Tuesday, October 20, 2009

You get this, I get that. The division of powers...

The recent move by the federal government to seek the views of the Supreme Court on the whether the feds have the constitutional authority to establish a national securities regulator brought back memories.

Or were they nightmares? I am not sure, all I know is that the issue of the division of powers popped back into my consciousness.

You see, in another life I spent some time working on the unity file and the question of who has the power to do what was...sadly...a daily issue to consider. For those unfamiliar, a very brief overview.

The Constitution sets out the powers of the federal and the provincial governments. The intent at the time was to have a strong central government - the Fathers of Confederation had just witnessed what state power had led to in the U.S. and wanted to avoid that in Canada.

The juicy stuff (circa 1867) therefore went to the feds. The feds also got much more ability to tax and spend. The provinces' lot included things which meant less at that time, but which have grown in importance (and cost) since. Think health care and education.

So, in may instances one has the cash and the other the power.

Over the years some interesting (yes, I can be a geek) battles have been fought as to whether one is encroaching on the powers of the other. This has been amplified by two things.

First, the Constitution could not truly anticipate the world as it evolved so as new areas emerged it was not always clear who had responsibility (in fairness, the feds have the default but that is a world of grey).

Second, the Quebec issue. Understandably, no province has guarded its areas of responsibility quite like Quebec, regardless of which party was leading the province.

See, the feds have liked to initiate programs in areas of provincial jurisdiction. The provinces - often led by Quebec - have lobbied for the money to do their own thing.

Meech Lake was a notable effort to deal with this issue. Under the Accord, the federal government would allow a province to opt out of a federal program in an area of provincial jurisdiction with compensation if they introduced something comparable which met national standards.

What are national standards? Who knows. And that's why I brought this topic up tonight (along with a side conversation with one of my 3..count them 3 comment-providers on this site. Yes, we are growing here at politics.watcher!).

A federal system will naturally have a quilt-like approach to policy. At its best, this system can allow provinces to develop programs which fit the needs of their often unique populations.

If these work well, there is an opportunity for other provinces to follow suit and the result can be a national program.

The National Child Tax Benefit introduced by the Liberals in the late 1990s is an example. It was built off a Saskatchewan program. The Cullen-Couture agreement in Quebec dealing with immigration is another which has served as a model for other provinces.

Unfortunately, the other side of this coin is an inconsistent approach to the things people care most about. Things like, for example, health and education. At some point, the more centralist-minded person will ask why isn't there a national approach to health care in terms of coverage, service levels, etc. Why are children taught different things differently as you move through the country.

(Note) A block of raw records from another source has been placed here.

-- ==== Sys2Proof/Machine/Vine.lean ====
section
/-! DEFINITION. The Vine fabric (R80-R116): ports, credits, forwarding, discovery and numbering, routing
tables, rings and failover, fabric reset, link latency and the alignment of TICK. Ports are 0 to 2 here and
1 to 3 on the wire and in the routing tables. -/

namespace Sys2Proof.Machine

/-! ### The forwarder's condition (R95, R105) -/

/-- FAB is raised where the core runs. -/
def fabIrq (s : State) : State := if coreRuns s then raise irqFab s else s

/-- Changes the forwarder and the fabric registers. -/
def setVine (f : Vine → Vine) (s : State) : State := { s with vine := f s.vine }

/-- This node is the root and has its number (R93). -/
def rootUp (s : State) : Bool := clocked s && isRoot s && s.vine.nodeId == 1

/-- A packet of class 0 with DST 0 that this node sends on one port. -/
def linkPacket (p type : Nat) (words : List Word) (s : State) : State :=
  let q := nextSeq 0 0 s
  sendOn p { dst := 0, src := s.vine.nodeId, type := type, cls := 0, seq := q.1, words := words } q.2

/-! ### Trees (R94, R99, R102) -/

/-- A node's place in the tree: its parent, the parent's port toward it, its own port toward the parent, and
its depth. -/
structure Branch where
  node : Nat
  parent : Nat
  down : Nat
  up : Nat
  depth : Nat
  deriving DecidableEq, Repr

/-- What a link offers node `n`: its port, the other node, and that node's port. -/
def linkEnds (n : Nat) (l : Link) : List (Nat × Nat × Nat) :=
  (if l.nodeA = n then [(l.portA, l.nodeB, l.portB)] else []) ++ (if l.nodeB = n then [(l.portB, l.nodeA, l.portA)] else [])

/-- Adds a node that the tree does not hold yet. -/
def addBranch (b : Branch) (acc : List Branch) (e : Nat × Nat × Nat) : List Branch :=
  if acc.any (fun x => x.node == e.2.1) then acc
  else acc ++ [{ node := e.2.1, parent := b.node, down := e.1, up := e.2.2, depth := b.depth + 1 }]

/-- One level more of a tree: the neighbours of the nodes at depth `k`. -/
def growTree (ls : List Link) (acc : List Branch) (k : Nat) : List Branch :=
  (acc.filter (fun b => b.depth == k)).foldl (fun a b => (ls.flatMap (linkEnds b.node)).foldl (addBranch b) a) acc

/-- The root's branch. -/
def rootBranch : Branch := { node := 1, parent := 0, down := 0, up := 0, depth := 0 }

/-- The shortest-path tree of the root over the links `ls`. -/
def treeOf (ls : List Link) : List Branch := (List.range 62).foldl (growTree ls) [rootBranch]

/-- The links that carry traffic: up and not standby. -/
def activeLinks (ls : List Link) : List Link := ls.filter (fun l => l.up && !l.standby)

/-- The depth of the deepest node. -/
def treeDepth (t : List Branch) : Nat := t.foldl (fun a b => max a b.depth) 0

/-- The links of a ring: the tree keeps its nodes without any one of them. -/
def ringLinks (ls : List Link) : List Link := ls.filter (fun l => (treeOf (ls.erase l)).length == (treeOf ls).length)

/-- Where link `l` stands in the choice of R102: the depth that its removal leaves, then its lower end. -/
def standbyKey (ls : List Link) (l : Link) : Nat × Nat := (treeDepth (treeOf (ls.erase l)), min l.nodeA l.nodeB)

/-- The better of two candidates; of equals the one found first. -/
def betterLink (ls : List Link) (best : Option Link) (l : Link) : Option Link :=
  match best with
  | none => some l
  | some b =>
    let x := standbyKey ls l
    let y := standbyKey ls b
    if x.1 < y.1 ∨ (x.1 = y.1 ∧ x.2 < y.2) then some l else some b

/-- One link of each ring leaves the tree (R102). -/
def breakRings : Nat → List Link → List Link
  | 0, ls => ls
  | n + 1, ls =>
    match (ringLinks ls).foldl (betterLink ls) none with
    | some l => breakRings n (ls.erase l)
    | none => ls

/-- The links with their standby marks chosen anew (R102). -/
def chooseStandby (ls : List Link) : List Link :=
  let live := (ls.filter (fun l => l.up)).map (fun l => { l with standby := false })
  let keep := breakRings ls.length live
  ls.map (fun l => { l with standby := l.up && !keep.contains { l with standby := false } })

/-- Standby links are taken into the tree while one of them reaches a node cut off from it (R103). -/
def activateStandby : Nat → List Link → List Link
  | 0, ls => ls
  | n + 1, ls =>
    let t := treeOf (activeLinks ls)
    let inT (x : Nat) : Bool := t.any (fun b => b.node == x)
    match ls.find? (fun l => l.up && l.standby && inT l.nodeA != inT l.nodeB) with
    | some l => activateStandby n (ls.map (fun x => if x = l then { x with standby := false } else x))
    | none => ls

/-! ### Routing tables (R94 step 5, R99, R116) -/

/-- The branch of node `n`. -/
def branchOf (t : List Branch) (n : Nat) : Option Branch := t.find? (fun b => b.node == n)

/-- The port of node `x` toward node `n`: down the tree where `n` hangs below `x`, else toward the parent. -/
def portToward (t : List Branch) (x : Nat) : Nat → Nat → Nat
  | 0, _ => 0
  | f + 1, n =>
    match branchOf t n with
    | some b =>
      if b.parent = x ∧ b.depth ≠ 0 then b.down
      else if b.depth = 0 then (match branchOf t x with | some y => y.up | none => 0)
      else portToward t x f b.parent
    | none => 0

/-- The eleven words of a ROUTE for node `x` (R86, R116). -/
def routeWords (t : List Branch) (x : Nat) : List Word :=
  let code (n : Nat) : Nat := if n = x ∨ (branchOf t n).isNone then 0 else portToward t x 64 n
  let entry (w : Nat) : Nat := (List.range 8).foldl (fun a i => a + code (8 * w + i) * 4 ^ i) 0
  let me := (branchOf t x).getD rootBranch
  let below := t.filter (fun b => b.parent == x && b.depth != 0)
  let ports := below.foldl (fun m b => m ||| 2 ^ (b.down - 1)) (if me.depth = 0 then 0 else 2 ^ (me.up - 1))
  (List.range 8).map (fun w => word (entry w)) ++ [word ports, word me.up, word me.depth]

/-- A ROUTE replaces the whole table (R100). -/
def applyRoute (ws : List Word) (s : State) : State :=
  setVine (fun v => { v with
    routes := (List.range 64).map (fun n => bits (nth ws (n / 8)).toNat (2 * (n % 8) + 1) (2 * (n % 8)))
    treePorts := (nth ws 8).toNat % 8, parentPort := (nth ws 9).toNat % 4, depth := (nth ws 10).toNat % 64
    learned := [] }) s

/-- ROUTE packets for the nodes of `t`, then or first the root's own table. -/
def sendRoutes (t : List Branch) (ns : List Nat) (s : State) : State :=
  ns.foldl (fun st n => sendTo n 0x04 0 (routeWords t n) st) s

/-- New routing tables go out so that no cycle exists at any moment (R100, R103): with the links that stay,
then with the new tree, the nodes that stay first, and those reached anew in the order of their depth. -/
def distribute (old new : List Link) (s : State) : State :=
  let stay := treeOf (old.filter (fun l => new.contains l))
  let t := treeOf new
  let kept := ((stay.filter (fun b => b.depth != 0)).map (fun b => b.node)).reverse
  let moved := (t.filter (fun b => !stay.any (fun x => x.node == b.node))).map (fun b => b.node)
  let s1 := if moved.isEmpty || old = new then s else applyRoute (routeWords stay 1) (sendRoutes stay kept s)
  sendRoutes t moved (applyRoute (routeWords t 1) (sendRoutes t kept s1))

/-! ### The root's directory (R94, R104, R116) -/

/-- The directory after a change of the tree: nodes in it are reachable; the others are as `lost` makes
them. -/
def dirFrom (t : List Branch) (lost : DirEntry → Nat) (d : List DirEntry) : List DirEntry :=
  d.map (fun e => match branchOf t e.node with
    | some b => { e with parent := b.parent, parentPort := b.up, depth := b.depth, reach := 1 }
    | none => { e with reach := lost e })

/-- A node that is cut off is unreachable; one that was absent stays so (R104). -/
def cutReach (e : DirEntry) : Nat := if e.reach = 0 then 0 else 2

/-- SPLIT holds while a node is unreachable (R104). -/
def splitNow (s : State) : Bool := s.vine.dir.any (fun e => e.reach == 2)

/-- SPLIT follows the directory; a new split is recorded. -/
def noteSplit (s : State) : State :=
  let now := splitNow s
  let s1 := setVine (fun v => { v with split := now }) s
  if now && !s.vine.split then fabIrq (vineErr 9 s1) else s1

/-- The tree changes to the links `new` (R102-R104). -/
def changeTree (old : List Link) (ls : List Link) (s : State) : State :=
  let new := activeLinks ls
  noteSplit (distribute old new (setVine (fun v => { v with
    links := ls, dir := dirFrom (treeOf new) cutReach v.dir }) s))
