-- ==== Sys2Proof/Certificates/Slice0/Obligations.lean ====
section
/-! DEFINITION. The statements about the model, one definition each, family by family of the command table: the step
and what every command keeps to, start-up and trust, calibration and NVM, the host port, layers and transactions, the
fabric, position inputs, the grid, the jets, print data, head care, motion, valves, rails, the power ladder and boundary
scan. The small definitions they share stand in front. -/

open Sys2Proof Sys2Proof.Machine

namespace Sys2Proof.Claims

/-- The state `t` right after a core reset of cause `c` with sub-cause `sub` that met the state `s` (R332, R342):
the blocks of the core at their reset values, the tables of the core back at what they read unwritten, VAON and the
forwarder as they were. -/
structure CoreResetDone (c sub : Nat) (s t : State) : Prop where
  /-- The cause bit sets, the others stay (R342). -/
  cause : t.boot.cause = s.boot.cause ||| BitVec.ofNat 8 (2 ^ c)
  /-- SUB is this reset's, unless a coinciding reset of an earlier place in R397 keeps it. -/
  sub : coincides s = false → t.boot.sub = BitVec.ofNat 8 sub
  /-- The core is in reset, or at step 4 of R326 where nothing holds it. -/
  phase : t.boot.phase = if coreHeld s then .held else .rom
  /-- The node is in RUN. -/
  run : t.pwr.state = 0
  /-- Position inputs (R118). -/
  enc : t.enc = List.replicate 8 {}
  /-- Jet channels and WDACs (R184). -/
  jet : t.jet = {}
  /-- Ingest and slots (R196). -/
  ing : t.ing = {}
  /-- Motion: brakes engaged, nothing planned (R270). -/
  mot : t.mot = {}
  /-- Valve gates low (R291). -/
  vlv : t.vlv = List.replicate 16 {}
  /-- No transaction and no cask. -/
  txn : t.txn = {}
  /-- Every group's gate is closed (R234). -/
  gates : ∀ g < 32, groupGateOpen t g = false
  /-- The vintage registers are zero (R337). -/
  v : t.boot.v = List.replicate 4 (List.replicate 32 0)
  /-- The watchdog's period is the default (R350). -/
  period : t.boot.period = 12
  /-- The node number and the routes go on (R332). -/
  node : t.vine.nodeId = s.vine.nodeId ∧ t.vine.routes = s.vine.routes ∧ t.vine.ports = s.vine.ports
  /-- Rails go on (R297). -/
  rails : t.rail.rails = s.rail.rails ∧ t.rail.selfSeq = s.rail.selfSeq
  /-- The keys, the defaults and LOCK stay, where no write of them is cut. -/
  keys : s.nvm.busy = none →
    t.nvm.keys = s.nvm.keys ∧ t.nvm.locked = s.nvm.locked ∧ t.nvm.defaults = s.nvm.defaults
  /-- No NVM write is cut where none is in progress. -/
  flash : s.nvm.busy = none → s.cal.storing = none → leesRuns s = false → t.nvm.mem = s.nvm.mem
  /-- RAIL is closed for the groups that name a rail that is not good (R318). -/
  railGate : ∀ g < 32, grp t.hc.railClosed g =
    (s.rail.selfFault || (List.range 12).any (fun r => bit (tnat s 0x7A g) r && !railGood s r))
  /-- The tables of the core read as unwritten ones. -/
  tables : tblWf s = true → ∀ tb a, a < 2 ^ 24 → keptTable tb = false → tget t tb a = tblDefault (tkey tb a)

/-- A lees record goes into the queue (R314, R389): writing is not barred and the queue has room. -/
def logsFree (s : State) : Bool := !s.rail.barred && decide (s.nvm.leesQ.length < 32)

/-- A lees record as it is queued (R388): the time is TICK[47:16] and the boot number its low byte. -/
def leesRec (s : State) (block code : Nat) (data : List Nat) : LeesRec :=
  { time := s.tick.toNat / 2 ^ 16, boot := s.nvm.bootCount % 256, block := block, code := code, data := data }
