-- ==== Sys2Proof/Laws/KeepsPrint.lean ====
section
/-! SUPPORT. Every operation on position, motion, grid, head care, validation and jetting keeps the good form, the queue, the straps, a
locked protected region and every part of the state it has no hand in. -/

namespace Sys2Proof.Machine

set_option Elab.async false

set_option linter.all false

variable {K : List Part} {B0 : State}

/-! ### Machine/Position.lean -/

theorem setEnc_keeps [Fact (Part.enc ∈ K)] (c : Nat) (f : Enc → Enc) (s : State) (hI : Keeps K B0 s) :
    Keeps K B0 (setEnc c f s) := by
  unfold setEnc
  try dsimp only
  with_reducible repeat' first
    | assumption | apply foldl_keeps | (apply ite_keeps <;> intro _) | (fail_if_no_progress (refine mk_keeps ?_))
    | intro _ _ _ | split | rfl | (simp; done)

theorem encErr_keeps [Fact (Part.host ∈ K)] (c code : Nat) (s : State) (hI : Keeps K B0 s) :
    Keeps K B0 (encErr c code s) := by
  unfold encErr
  try dsimp only
  with_reducible repeat' first
    | assumption | apply foldl_keeps | (apply ite_keeps <;> intro _) | apply recErr_keeps
    | (fail_if_no_progress (refine mk_keeps ?_)) | intro _ _ _ | split | rfl | (simp; done)

theorem putCount_keeps [Fact (Part.host ∈ K)] [Fact (Part.enc ∈ K)] (c : Nat) (n m : Int) (s : State) (hI : Keeps K B0 s) :
    Keeps K B0 (putCount c n m s) := by
  unfold putCount
  try dsimp only
  with_reducible repeat' first
    | assumption | apply foldl_keeps | (apply ite_keeps <;> intro _) | apply setEnc_keeps | apply encErr_keeps
    | (fail_if_no_progress (refine mk_keeps ?_)) | intro _ _ _ | split | rfl | (simp; done)

theorem loadCount_keeps [Fact (Part.host ∈ K)] [Fact (Part.enc ∈ K)] (c : Nat) (n : Int) (s : State) (hI : Keeps K B0 s) :
    Keeps K B0 (loadCount c n s) := by
  unfold loadCount
  try dsimp only
  with_reducible repeat' first
    | assumption | apply foldl_keeps | (apply ite_keeps <;> intro _) | apply putCount_keeps
    | (fail_if_no_progress (refine mk_keeps ?_)) | intro _ _ _ | split | rfl | (simp; done)

theorem stepCount_keeps [Fact (Part.host ∈ K)] [Fact (Part.enc ∈ K)] (c : Nat) (d : Int) (s : State) (hI : Keeps K B0 s) :
    Keeps K B0 (stepCount c d s) := by
  unfold stepCount
  try dsimp only
  with_reducible repeat' first
    | assumption | apply foldl_keeps | (apply ite_keeps <;> intro _) | apply putCount_keeps
    | (fail_if_no_progress (refine mk_keeps ?_)) | intro _ _ _ | split | rfl | (simp; done)

theorem edgeNoted_keeps [Fact (Part.tbl ∈ K)] [Fact (Part.host ∈ K)] [Fact (Part.enc ∈ K)] (c : Nat) (s : State) (hI : Keeps K B0 s) :
    Keeps K B0 (edgeNoted c s) := by
  unfold edgeNoted
  try dsimp only
  with_reducible repeat' first
    | assumption | apply foldl_keeps | (apply ite_keeps <;> intro _) | apply bump_keeps | apply setEnc_keeps
    | apply encErr_keeps | (fail_if_no_progress (refine mk_keeps ?_)) | intro _ _ _ | split | rfl | (simp; done)

theorem countBy_keeps [Fact (Part.host ∈ K)] [Fact (Part.enc ∈ K)] (c : Nat) (d : Int) (s : State) (hI : Keeps K B0 s) :
    Keeps K B0 (countBy c d s) := by
  unfold countBy
  try dsimp only
  with_reducible repeat' first
    | assumption | apply foldl_keeps | (apply ite_keeps <;> intro _) | apply setEnc_keeps | apply stepCount_keeps
    | (fail_if_no_progress (refine mk_keeps ?_)) | intro _ _ _ | split | rfl | (simp; done)

theorem quadStep_keeps [Fact (Part.tbl ∈ K)] [Fact (Part.host ∈ K)] [Fact (Part.enc ∈ K)] (c : Nat) (a b : Bool) (s : State) (hI : Keeps K B0 s) :
    Keeps K B0 (quadStep c a b s) := by
  unfold quadStep
  try dsimp only
  with_reducible repeat' first
    | assumption | apply foldl_keeps | (apply ite_keeps <;> intro _) | apply bump_keeps | apply setEnc_keeps
    | apply encErr_keeps | apply edgeNoted_keeps | apply countBy_keeps | (fail_if_no_progress (refine mk_keeps ?_))
    | intro _ _ _ | split | rfl | (simp; done)

theorem quadSample_keeps [Fact (Part.tbl ∈ K)] [Fact (Part.host ∈ K)] [Fact (Part.enc ∈ K)] (c : Nat) (a b : Bool) (s : State) (hI : Keeps K B0 s) :
    Keeps K B0 (quadSample c a b s) := by
  unfold quadSample
  try dsimp only
  with_reducible repeat' first
    | assumption | apply foldl_keeps | (apply ite_keeps <;> intro _) | apply setEnc_keeps | apply quadStep_keeps
    | (fail_if_no_progress (refine mk_keeps ?_)) | intro _ _ _ | split | rfl | (simp; done)
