theorem leesScan_keeps [Fact (Part.nvm ∈ K)] (s : State) (hI : Keeps K B0 s) :
    Keeps K B0 (leesScan s) := by
  unfold leesScan
  try dsimp only
  with_reducible repeat' first
    | assumption | apply foldl_keeps | (apply ite_keeps <;> intro _) | (fail_if_no_progress (refine mk_keeps ?_))
    | intro _ _ _ | split | rfl | (simp; done)

theorem loadCounters_keeps [Fact (Part.tbl ∈ K)] [Fact (Part.nvm ∈ K)] (s : State) (hI : Keeps K B0 s) :
    Keeps K B0 (loadCounters s) := by
  unfold loadCounters
  try dsimp only
  with_reducible repeat' first
    | assumption | apply foldl_keeps | (apply ite_keeps <;> intro _) | apply tset_keeps | apply bump_keeps
    | (fail_if_no_progress (refine mk_keeps ?_)) | intro _ _ _ | split | rfl | (simp; done)

theorem nvmWrite_keeps [Fact (Part.host ∈ K)] [Fact (Part.nvm ∈ K)] (op ksel : Nat) (s : State) (hI : Keeps K B0 s) :
    Keeps K B0 (nvmWrite op ksel s) := by
  unfold nvmWrite
  try dsimp only
  with_reducible repeat' first
    | assumption | apply foldl_keeps | (apply ite_keeps <;> intro _) | apply holdCmd_keeps | apply nvmCmd_keeps
    | (fail_if_no_progress (refine mk_keeps ?_)) | intro _ _ _ | split | rfl | (simp; done)

theorem nvmReg_keeps [Fact (Part.host ∈ K)] [Fact (Part.pwr ∈ K)] [Fact (Part.nvm ∈ K)] (op ksel : Nat) (s : State) (hI : Keeps K B0 s) :
    Keeps K B0 (nvmReg op ksel s) := by
  unfold nvmReg
  try dsimp only
  with_reducible repeat' first
    | assumption | apply foldl_keeps | (apply ite_keeps <;> intro _) | apply routedOp_keeps | apply nvmWrite_keeps
    | (fail_if_no_progress (refine mk_keeps ?_)) | intro _ _ _ | split | rfl | (simp; done)

/-! ### Machine/Calib.lean -/

theorem calFlag_keeps [Fact (Part.host ∈ K)] [Fact (Part.cal ∈ K)] (f : Cal → Cal) (s : State) (hI : Keeps K B0 s) :
    Keeps K B0 (calFlag f s) := by
  unfold calFlag
  try dsimp only
  with_reducible repeat' first
    | assumption | apply foldl_keeps | (apply ite_keeps <;> intro _) | apply raise_keeps
    | (fail_if_no_progress (refine mk_keeps ?_)) | intro _ _ _ | split | rfl | (simp; done)

theorem setValid_keeps [Fact (Part.tbl ∈ K)] (t : Nat) (i : CalItem) (b : Bool) (s : State) (hI : Keeps K B0 s) :
    Keeps K B0 (setValid t i b s) := by
  unfold setValid
  try dsimp only
  with_reducible repeat' first
    | assumption | apply foldl_keeps | (apply ite_keeps <;> intro _) | apply tset_keeps
    | (fail_if_no_progress (refine mk_keeps ?_)) | intro _ _ _ | split | rfl | (simp; done)

theorem putItem_keeps [Fact (Part.tbl ∈ K)] (t : Nat) (i : CalItem) (bs : List Byte) (s : State) (hI : Keeps K B0 s) :
    Keeps K B0 (putItem t i bs s) := by
  unfold putItem
  try dsimp only
  with_reducible repeat' first
    | assumption | apply foldl_keeps | (apply ite_keeps <;> intro _) | apply tputBytes_keeps | apply setValid_keeps
    | (fail_if_no_progress (refine mk_keeps ?_)) | intro _ _ _ | split | rfl | (simp; done)
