theorem wdgCtlWrite_keeps [Fact (Part.host ∈ K)] [Fact (Part.boot ∈ K)] (d : Word) (s : State) (hI : Keeps K B0 s) :
    Keeps K B0 (wdgCtlWrite d s) := by
  unfold wdgCtlWrite
  try dsimp only
  with_reducible repeat' first
    | assumption | apply foldl_keeps | (apply ite_keeps <;> intro _) | apply raise_keeps | apply trustErr_keeps
    | (fail_if_no_progress (refine mk_keeps ?_)) | intro _ _ _ | split | rfl | (simp; done)

theorem rstCauseWrite_keeps [Fact (Part.tick ∈ K)] [Fact (Part.free ∈ K)] [Fact (Part.tbl ∈ K)] [Fact (Part.host ∈ K)] [Fact (Part.bnd ∈ K)] [Fact (Part.txn ∈ K)] [Fact (Part.vine ∈ K)] [Fact (Part.enc ∈ K)] [Fact (Part.grid ∈ K)] [Fact (Part.jet ∈ K)] [Fact (Part.ing ∈ K)] [Fact (Part.hc ∈ K)] [Fact (Part.mot ∈ K)] [Fact (Part.vlv ∈ K)] [Fact (Part.vlvSel ∈ K)] [Fact (Part.rail ∈ K)] [Fact (Part.boot ∈ K)] [Fact (Part.pwr ∈ K)] [Fact (Part.cal ∈ K)] [Fact (Part.nvm ∈ K)] (d : Word) (s : State) (hI : Keeps K B0 s) :
    Keeps K B0 (rstCauseWrite d s) := by
  unfold rstCauseWrite
  try dsimp only
  with_reducible repeat' first
    | assumption | apply foldl_keeps | (apply ite_keeps <;> intro _) | apply coreReset_keeps | apply trustErr_keeps
    | (fail_if_no_progress (refine mk_keeps ?_)) | intro _ _ _ | split | rfl | (simp; done)

theorem quoteRefuse_keeps [Fact (Part.host ∈ K)] [Fact (Part.boot ∈ K)] (s : State) (hI : Keeps K B0 s) :
    Keeps K B0 (quoteRefuse s) := by
  unfold quoteRefuse
  try dsimp only
  with_reducible repeat' first
    | assumption | apply foldl_keeps | (apply ite_keeps <;> intro _) | apply trustErr_keeps
    | (fail_if_no_progress (refine mk_keeps ?_)) | intro _ _ _ | split | rfl | (simp; done)

theorem attCmd_keeps [Fact (Part.host ∈ K)] [Fact (Part.boot ∈ K)] (op : Nat) (v3en : Bool) (s : State) (hI : Keeps K B0 s) :
    Keeps K B0 (attCmd op v3en s) := by
  unfold attCmd
  try dsimp only
  with_reducible repeat' first
    | assumption | apply foldl_keeps | (apply ite_keeps <;> intro _) | apply quoteRefuse_keeps
    | (fail_if_no_progress (refine mk_keeps ?_)) | intro _ _ _ | split | rfl | (simp; done)

theorem quoteBuilt_keeps [Fact (Part.free ∈ K)] [Fact (Part.tbl ∈ K)] [Fact (Part.boot ∈ K)] (s : State) (hI : Keeps K B0 s) :
    Keeps K B0 (quoteBuilt s) := by
  unfold quoteBuilt
  try dsimp only
  with_reducible repeat' first
    | assumption | apply foldl_keeps | (apply ite_keeps <;> intro _) | apply tsetRun_keeps
    | (fail_if_no_progress (refine mk_keeps ?_)) | intro _ _ _ | split | rfl | (simp; done)

theorem attReg_keeps [Fact (Part.host ∈ K)] [Fact (Part.boot ∈ K)] [Fact (Part.pwr ∈ K)] (op : Nat) (v3en : Bool) (s : State) (hI : Keeps K B0 s) :
    Keeps K B0 (attReg op v3en s) := by
  unfold attReg
  try dsimp only
  with_reducible repeat' first
    | assumption | apply foldl_keeps | (apply ite_keeps <;> intro _) | apply routedOp_keeps | apply attCmd_keeps
    | (fail_if_no_progress (refine mk_keeps ?_)) | intro _ _ _ | split | rfl | (simp; done)

/-! ### Machine/Power.lean -/

theorem beginEntry_keeps [Fact (Part.free ∈ K)] [Fact (Part.hc ∈ K)] [Fact (Part.pwr ∈ K)] (t : Nat) (s : State) (hI : Keeps K B0 s) :
    Keeps K B0 (beginEntry t s) := by
  unfold beginEntry
  try dsimp only
  with_reducible repeat' first
    | assumption | apply foldl_keeps | (apply ite_keeps <;> intro _) | apply startWriteback_keeps
    | (fail_if_no_progress (refine mk_keeps ?_)) | intro _ _ _ | split | rfl | (simp; done)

Since Meech, governments have tried things like tax point transfers to get the provinces greater financial autonomy. Success has been mixed.

For me, the watering down of a national standard is a greater concern than the potential over-stepping of a level of government's jurisdiction. A national securities regulator makes sense. A truly national approach to health care makes sense. At some point, we need to think of Canada as being more than the sum of its parts.


1 comment:

  1. It does make sense, it sounds great!

    You are right, it will so great to think of Canada as a whole!!

    But, will it be wise for the the federal goverment to get that authority? (I think yes!)

    I don't see some provinces to happy with this, they like they individuality, their own choices, they just want the cash...

    And now to fill you in a little bit about the cons in Alberta, it seems that Stelmach may pass a confidence vote, some predict it might even be as high as 80%, they are getting worried about Smith, they should! So for the best of the party they are willing to play nice...

    Not so, says Klein, but I believe is sour grapes becuase he had only 55% approval and that's why he had to leave, doesn't like Stelmach much!!

    And about Smith, she is very charming, personable and smart, reminds you of Sarah palin!
    Let's just hope doesn't turn in to one, will be interesting to see what their policies.

    But the first thing they need to do, is to change that horrible, I really mean horrible name "Wildrose alliance", it is so cartoonish, reminds me of a tatoo, not good, they need something that people will take them more seriously! Or maybe not, keep it like that because I do not like the party, too separatist!